**Entries provided**
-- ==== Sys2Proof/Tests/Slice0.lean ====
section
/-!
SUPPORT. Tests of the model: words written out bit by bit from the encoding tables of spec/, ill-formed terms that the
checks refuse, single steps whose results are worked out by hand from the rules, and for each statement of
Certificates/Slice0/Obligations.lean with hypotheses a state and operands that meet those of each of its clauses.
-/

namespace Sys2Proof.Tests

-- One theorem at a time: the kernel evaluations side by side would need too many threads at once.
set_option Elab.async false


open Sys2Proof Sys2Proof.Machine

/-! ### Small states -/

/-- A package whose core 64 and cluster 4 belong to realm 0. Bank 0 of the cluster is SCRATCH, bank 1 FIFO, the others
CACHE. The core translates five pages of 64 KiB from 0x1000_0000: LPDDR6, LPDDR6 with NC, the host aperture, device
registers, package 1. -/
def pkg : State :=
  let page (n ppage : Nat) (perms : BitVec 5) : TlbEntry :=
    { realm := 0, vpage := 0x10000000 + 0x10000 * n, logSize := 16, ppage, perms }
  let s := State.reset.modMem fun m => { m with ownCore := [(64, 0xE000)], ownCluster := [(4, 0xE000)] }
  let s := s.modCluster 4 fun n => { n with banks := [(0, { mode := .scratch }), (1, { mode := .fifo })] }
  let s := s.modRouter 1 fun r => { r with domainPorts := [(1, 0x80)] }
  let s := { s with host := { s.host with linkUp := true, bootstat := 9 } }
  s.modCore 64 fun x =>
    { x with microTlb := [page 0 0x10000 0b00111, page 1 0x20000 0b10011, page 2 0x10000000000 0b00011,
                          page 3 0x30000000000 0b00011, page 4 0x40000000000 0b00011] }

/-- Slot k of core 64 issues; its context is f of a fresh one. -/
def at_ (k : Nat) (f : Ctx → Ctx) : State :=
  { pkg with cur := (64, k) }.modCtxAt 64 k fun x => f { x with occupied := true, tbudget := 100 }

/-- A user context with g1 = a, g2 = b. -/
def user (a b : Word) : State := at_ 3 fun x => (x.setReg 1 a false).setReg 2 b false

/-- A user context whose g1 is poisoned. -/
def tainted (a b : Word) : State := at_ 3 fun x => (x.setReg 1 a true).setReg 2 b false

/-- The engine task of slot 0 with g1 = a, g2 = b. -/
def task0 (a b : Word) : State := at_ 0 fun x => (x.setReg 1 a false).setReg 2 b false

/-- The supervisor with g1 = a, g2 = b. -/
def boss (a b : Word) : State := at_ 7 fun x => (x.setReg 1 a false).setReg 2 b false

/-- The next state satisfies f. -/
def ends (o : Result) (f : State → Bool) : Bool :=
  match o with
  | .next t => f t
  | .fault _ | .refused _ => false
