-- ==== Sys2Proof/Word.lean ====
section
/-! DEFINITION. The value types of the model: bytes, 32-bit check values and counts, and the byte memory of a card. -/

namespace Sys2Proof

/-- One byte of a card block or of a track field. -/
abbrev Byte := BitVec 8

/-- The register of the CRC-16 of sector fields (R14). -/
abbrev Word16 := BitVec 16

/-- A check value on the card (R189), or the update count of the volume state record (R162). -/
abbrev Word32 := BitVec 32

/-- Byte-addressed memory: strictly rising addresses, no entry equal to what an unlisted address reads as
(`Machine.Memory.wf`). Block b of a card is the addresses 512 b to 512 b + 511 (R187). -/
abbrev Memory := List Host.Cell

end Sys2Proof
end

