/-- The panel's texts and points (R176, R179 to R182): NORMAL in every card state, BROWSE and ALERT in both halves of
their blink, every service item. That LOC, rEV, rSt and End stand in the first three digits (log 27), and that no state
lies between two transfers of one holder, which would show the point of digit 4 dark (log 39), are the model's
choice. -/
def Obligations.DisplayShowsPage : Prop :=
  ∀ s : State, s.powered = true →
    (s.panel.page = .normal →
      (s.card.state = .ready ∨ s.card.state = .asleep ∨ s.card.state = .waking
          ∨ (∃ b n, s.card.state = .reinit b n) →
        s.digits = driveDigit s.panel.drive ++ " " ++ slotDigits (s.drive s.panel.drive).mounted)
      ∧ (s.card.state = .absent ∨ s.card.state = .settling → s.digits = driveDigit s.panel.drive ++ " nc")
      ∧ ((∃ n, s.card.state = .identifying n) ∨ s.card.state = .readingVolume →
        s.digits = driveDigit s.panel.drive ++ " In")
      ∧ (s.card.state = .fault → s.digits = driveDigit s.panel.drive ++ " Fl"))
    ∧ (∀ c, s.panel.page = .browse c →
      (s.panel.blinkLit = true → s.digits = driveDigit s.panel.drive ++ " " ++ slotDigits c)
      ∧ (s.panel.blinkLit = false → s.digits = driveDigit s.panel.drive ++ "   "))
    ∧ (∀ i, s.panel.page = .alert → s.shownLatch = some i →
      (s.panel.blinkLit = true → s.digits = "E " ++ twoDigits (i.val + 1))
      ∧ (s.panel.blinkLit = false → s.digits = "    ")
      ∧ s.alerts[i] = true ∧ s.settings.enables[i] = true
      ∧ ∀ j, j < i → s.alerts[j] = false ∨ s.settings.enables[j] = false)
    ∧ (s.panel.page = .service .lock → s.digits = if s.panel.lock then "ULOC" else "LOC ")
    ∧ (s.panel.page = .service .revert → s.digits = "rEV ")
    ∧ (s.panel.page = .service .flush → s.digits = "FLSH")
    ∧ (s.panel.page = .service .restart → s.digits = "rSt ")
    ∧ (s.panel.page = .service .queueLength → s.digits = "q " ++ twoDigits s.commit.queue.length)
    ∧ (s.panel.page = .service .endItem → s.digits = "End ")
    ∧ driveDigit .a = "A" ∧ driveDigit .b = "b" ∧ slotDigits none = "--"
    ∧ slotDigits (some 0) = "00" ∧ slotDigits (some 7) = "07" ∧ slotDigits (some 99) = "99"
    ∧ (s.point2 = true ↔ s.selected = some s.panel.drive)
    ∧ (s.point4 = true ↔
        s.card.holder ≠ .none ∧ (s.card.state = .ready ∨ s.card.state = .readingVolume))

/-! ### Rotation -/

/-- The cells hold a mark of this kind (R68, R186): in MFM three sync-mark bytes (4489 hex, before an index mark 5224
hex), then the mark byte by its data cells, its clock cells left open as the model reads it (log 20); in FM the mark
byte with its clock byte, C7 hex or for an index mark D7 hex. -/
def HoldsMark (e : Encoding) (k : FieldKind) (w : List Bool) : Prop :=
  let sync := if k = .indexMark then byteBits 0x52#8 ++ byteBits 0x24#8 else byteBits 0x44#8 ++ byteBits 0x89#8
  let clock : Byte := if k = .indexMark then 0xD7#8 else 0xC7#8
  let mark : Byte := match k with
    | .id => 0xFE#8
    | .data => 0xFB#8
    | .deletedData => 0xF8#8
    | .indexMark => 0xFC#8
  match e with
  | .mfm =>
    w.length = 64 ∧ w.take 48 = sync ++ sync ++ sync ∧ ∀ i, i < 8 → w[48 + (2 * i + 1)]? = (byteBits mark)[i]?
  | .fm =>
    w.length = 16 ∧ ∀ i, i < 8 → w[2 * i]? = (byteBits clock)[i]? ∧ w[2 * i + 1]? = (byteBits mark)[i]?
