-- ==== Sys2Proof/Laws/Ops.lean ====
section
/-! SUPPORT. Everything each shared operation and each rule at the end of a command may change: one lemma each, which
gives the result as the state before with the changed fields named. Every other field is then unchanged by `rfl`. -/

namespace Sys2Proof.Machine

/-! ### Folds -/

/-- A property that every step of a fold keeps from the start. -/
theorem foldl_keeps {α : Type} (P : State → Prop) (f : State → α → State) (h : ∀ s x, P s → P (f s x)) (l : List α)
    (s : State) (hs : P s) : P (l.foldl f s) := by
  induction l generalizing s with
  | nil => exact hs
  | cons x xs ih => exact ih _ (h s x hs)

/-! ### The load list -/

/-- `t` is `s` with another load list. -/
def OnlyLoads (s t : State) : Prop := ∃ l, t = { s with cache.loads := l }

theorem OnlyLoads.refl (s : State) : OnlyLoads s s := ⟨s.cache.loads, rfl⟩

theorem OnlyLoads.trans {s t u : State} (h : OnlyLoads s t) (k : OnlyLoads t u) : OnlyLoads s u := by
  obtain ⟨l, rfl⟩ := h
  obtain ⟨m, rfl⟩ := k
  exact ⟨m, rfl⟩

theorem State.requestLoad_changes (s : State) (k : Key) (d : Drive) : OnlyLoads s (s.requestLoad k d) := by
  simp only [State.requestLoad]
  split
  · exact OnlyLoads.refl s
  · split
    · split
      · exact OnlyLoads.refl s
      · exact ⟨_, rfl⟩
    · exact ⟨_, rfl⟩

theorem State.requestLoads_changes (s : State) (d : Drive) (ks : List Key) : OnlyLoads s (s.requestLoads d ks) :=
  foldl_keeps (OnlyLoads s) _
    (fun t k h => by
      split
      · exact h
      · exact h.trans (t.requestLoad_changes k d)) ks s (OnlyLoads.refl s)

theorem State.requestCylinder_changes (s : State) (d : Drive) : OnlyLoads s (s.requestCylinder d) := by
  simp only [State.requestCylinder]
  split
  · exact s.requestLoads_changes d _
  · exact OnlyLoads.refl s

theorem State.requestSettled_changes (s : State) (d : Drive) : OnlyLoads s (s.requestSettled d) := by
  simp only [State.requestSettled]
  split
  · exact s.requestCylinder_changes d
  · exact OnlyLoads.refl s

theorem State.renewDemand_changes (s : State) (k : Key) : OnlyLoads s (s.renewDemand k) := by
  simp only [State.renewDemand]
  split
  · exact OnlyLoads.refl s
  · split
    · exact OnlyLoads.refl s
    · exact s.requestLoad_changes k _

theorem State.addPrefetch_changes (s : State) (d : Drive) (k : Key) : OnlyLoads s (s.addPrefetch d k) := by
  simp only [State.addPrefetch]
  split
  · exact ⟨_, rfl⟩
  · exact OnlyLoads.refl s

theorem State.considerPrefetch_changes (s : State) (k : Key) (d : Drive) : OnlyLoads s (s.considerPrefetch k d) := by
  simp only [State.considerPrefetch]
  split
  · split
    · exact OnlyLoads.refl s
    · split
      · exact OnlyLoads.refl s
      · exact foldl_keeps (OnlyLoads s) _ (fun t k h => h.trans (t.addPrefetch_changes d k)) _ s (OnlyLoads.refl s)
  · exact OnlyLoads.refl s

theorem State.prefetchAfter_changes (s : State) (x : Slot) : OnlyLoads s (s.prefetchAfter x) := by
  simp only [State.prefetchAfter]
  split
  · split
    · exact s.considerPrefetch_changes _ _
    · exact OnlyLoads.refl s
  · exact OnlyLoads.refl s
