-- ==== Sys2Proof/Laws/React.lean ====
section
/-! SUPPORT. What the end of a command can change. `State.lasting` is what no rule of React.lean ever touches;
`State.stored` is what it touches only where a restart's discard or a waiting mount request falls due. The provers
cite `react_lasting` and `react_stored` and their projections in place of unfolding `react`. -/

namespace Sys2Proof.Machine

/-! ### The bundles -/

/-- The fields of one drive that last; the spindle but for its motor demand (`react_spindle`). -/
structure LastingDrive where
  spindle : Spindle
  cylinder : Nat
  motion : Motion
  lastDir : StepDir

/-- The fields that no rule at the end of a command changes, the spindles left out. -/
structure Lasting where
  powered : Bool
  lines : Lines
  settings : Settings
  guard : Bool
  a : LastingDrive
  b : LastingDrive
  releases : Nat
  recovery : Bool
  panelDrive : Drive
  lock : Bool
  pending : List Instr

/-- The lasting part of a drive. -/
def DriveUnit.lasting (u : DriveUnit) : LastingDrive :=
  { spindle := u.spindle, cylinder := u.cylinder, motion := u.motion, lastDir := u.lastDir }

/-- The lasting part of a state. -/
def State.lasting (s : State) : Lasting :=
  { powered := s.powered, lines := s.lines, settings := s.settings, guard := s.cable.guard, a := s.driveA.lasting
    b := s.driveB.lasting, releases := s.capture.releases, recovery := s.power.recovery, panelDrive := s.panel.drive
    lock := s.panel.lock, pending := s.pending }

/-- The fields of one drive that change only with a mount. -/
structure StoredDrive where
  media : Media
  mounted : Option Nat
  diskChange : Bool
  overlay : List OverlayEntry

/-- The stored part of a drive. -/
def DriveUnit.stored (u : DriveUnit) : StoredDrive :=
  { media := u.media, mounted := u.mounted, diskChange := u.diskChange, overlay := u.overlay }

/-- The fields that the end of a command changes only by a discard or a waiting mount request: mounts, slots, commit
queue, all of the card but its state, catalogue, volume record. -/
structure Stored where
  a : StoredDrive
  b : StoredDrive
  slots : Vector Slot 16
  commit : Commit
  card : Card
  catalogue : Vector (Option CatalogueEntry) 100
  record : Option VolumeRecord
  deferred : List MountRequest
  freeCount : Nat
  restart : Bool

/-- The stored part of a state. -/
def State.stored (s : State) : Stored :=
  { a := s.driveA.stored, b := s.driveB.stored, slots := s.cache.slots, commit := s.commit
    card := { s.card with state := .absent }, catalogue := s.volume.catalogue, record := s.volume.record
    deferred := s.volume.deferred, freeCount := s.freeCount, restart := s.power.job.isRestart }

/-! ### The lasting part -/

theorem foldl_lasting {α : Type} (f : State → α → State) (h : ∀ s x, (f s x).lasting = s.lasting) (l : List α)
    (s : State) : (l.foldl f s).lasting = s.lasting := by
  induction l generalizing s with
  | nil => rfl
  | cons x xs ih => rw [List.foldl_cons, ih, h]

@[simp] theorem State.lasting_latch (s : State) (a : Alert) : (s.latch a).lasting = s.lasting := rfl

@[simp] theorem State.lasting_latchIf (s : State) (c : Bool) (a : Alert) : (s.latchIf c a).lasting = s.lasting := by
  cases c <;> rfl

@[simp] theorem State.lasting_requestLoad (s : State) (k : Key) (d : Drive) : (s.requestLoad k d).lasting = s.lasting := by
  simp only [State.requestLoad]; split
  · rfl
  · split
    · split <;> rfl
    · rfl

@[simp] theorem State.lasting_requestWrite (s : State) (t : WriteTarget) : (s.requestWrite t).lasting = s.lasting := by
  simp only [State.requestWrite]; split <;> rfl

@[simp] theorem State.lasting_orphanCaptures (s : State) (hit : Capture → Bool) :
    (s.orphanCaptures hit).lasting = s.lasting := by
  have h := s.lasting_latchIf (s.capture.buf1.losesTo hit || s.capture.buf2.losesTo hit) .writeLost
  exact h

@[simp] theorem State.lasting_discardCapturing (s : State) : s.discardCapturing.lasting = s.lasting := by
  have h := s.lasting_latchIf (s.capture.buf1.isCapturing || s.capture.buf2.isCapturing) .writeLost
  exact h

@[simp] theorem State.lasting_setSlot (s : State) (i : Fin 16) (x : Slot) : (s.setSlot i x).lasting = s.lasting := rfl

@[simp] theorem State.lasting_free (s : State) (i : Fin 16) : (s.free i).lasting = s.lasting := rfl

--

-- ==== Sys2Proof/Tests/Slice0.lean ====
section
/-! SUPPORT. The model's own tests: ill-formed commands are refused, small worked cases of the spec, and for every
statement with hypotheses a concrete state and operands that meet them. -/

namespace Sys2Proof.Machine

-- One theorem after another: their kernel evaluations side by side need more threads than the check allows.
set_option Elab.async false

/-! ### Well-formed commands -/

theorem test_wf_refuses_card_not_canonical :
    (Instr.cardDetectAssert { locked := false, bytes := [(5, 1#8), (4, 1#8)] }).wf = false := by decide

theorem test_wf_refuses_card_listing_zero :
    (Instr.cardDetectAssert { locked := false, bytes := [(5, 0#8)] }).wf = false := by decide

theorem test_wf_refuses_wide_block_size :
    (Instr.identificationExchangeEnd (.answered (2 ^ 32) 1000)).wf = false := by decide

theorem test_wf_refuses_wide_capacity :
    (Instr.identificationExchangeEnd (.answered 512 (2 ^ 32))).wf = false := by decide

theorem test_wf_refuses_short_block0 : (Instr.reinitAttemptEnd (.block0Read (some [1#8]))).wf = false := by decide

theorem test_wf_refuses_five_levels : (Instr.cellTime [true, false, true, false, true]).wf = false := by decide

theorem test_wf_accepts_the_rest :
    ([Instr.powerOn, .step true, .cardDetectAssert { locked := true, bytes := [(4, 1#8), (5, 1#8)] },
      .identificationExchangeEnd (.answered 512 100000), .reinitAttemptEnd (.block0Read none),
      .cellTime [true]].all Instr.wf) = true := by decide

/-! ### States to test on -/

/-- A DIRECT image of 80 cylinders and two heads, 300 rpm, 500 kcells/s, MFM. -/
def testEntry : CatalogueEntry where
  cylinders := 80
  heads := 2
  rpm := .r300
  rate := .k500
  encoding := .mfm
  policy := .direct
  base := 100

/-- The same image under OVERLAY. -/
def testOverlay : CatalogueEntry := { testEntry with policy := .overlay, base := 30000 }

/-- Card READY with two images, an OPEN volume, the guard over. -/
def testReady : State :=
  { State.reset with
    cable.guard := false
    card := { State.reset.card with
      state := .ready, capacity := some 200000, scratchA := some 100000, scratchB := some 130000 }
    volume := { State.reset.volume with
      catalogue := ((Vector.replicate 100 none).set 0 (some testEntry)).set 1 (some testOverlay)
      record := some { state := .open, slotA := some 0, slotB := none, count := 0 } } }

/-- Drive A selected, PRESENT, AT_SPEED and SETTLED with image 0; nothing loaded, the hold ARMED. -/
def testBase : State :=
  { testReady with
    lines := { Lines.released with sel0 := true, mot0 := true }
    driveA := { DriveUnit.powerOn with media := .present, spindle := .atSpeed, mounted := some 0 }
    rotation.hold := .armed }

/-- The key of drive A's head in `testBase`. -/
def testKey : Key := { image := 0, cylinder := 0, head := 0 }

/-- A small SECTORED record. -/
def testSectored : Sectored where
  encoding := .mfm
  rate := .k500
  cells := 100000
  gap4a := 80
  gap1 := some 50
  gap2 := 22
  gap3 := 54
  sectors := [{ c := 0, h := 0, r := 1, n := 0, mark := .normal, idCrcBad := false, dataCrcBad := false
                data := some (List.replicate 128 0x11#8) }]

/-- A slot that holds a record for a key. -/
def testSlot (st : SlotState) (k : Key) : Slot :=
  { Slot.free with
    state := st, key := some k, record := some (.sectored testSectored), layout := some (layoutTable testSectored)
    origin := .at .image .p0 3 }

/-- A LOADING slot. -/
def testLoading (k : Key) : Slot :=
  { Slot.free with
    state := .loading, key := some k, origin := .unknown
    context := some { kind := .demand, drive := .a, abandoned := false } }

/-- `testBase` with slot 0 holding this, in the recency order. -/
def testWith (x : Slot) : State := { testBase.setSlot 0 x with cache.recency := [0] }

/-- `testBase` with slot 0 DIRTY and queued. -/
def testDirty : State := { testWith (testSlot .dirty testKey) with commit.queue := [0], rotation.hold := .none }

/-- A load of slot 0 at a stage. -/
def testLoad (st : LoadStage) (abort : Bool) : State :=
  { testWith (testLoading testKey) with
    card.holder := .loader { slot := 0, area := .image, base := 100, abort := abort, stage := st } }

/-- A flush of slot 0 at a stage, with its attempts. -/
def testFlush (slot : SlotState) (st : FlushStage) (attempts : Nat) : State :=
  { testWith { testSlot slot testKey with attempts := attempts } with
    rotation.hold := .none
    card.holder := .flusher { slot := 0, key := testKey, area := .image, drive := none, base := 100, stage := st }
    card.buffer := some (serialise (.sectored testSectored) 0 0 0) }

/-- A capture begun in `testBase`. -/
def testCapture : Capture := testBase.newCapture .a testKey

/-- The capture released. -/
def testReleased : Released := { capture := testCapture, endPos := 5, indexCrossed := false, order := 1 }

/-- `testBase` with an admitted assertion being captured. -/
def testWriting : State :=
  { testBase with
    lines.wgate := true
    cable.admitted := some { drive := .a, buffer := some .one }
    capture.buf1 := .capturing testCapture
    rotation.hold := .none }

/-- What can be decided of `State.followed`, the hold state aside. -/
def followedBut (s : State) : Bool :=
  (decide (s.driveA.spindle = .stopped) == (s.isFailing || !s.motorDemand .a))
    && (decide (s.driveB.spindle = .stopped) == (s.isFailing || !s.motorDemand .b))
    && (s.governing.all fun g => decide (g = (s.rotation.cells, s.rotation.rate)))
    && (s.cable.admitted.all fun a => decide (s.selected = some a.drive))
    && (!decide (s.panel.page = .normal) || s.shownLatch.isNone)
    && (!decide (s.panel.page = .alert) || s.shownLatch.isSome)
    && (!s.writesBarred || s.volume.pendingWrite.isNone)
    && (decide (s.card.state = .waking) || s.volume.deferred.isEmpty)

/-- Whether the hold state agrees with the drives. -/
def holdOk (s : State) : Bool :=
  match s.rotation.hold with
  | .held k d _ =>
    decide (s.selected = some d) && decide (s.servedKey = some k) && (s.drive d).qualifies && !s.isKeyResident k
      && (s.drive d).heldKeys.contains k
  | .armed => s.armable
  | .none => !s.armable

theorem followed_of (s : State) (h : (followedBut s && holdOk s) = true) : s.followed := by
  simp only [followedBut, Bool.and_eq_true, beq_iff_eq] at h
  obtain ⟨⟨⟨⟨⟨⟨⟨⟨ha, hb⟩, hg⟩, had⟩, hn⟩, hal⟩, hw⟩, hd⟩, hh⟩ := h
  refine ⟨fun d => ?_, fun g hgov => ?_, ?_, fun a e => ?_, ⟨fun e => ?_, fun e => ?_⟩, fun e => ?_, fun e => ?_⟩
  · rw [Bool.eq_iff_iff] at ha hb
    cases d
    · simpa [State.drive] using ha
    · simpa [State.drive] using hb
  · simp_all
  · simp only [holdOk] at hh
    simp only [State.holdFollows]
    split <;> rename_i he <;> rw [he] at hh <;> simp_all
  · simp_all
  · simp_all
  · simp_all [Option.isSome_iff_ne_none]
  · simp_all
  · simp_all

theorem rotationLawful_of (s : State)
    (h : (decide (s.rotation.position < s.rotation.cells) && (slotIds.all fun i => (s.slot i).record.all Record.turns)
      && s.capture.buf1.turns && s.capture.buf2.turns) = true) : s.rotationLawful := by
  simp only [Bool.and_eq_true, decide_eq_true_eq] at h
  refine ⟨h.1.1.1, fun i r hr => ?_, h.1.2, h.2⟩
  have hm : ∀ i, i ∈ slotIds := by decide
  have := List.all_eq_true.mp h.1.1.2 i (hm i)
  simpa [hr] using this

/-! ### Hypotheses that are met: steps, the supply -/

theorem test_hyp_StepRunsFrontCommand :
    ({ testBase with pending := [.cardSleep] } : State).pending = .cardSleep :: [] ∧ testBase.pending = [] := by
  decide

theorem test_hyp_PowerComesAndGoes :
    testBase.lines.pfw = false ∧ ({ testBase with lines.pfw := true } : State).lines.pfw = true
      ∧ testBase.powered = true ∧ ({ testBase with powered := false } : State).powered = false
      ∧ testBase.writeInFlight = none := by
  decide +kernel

**Aim of the task**
Return exactly, and only, the lines above starting at the line that contains "state aside. -/" and ending at the line that contains "(s.isFailing || !s.motorDemand .b))".

**Output**
/-- What can be decided of `State.followed`, the hold state aside. -/
def followedBut (s : State) : Bool :=
  (decide (s.driveA.spindle = .stopped) == (s.isFailing || !s.motorDemand .a))
    && (decide (s.driveB.spindle = .stopped) == (s.isFailing || !s.motorDemand .b))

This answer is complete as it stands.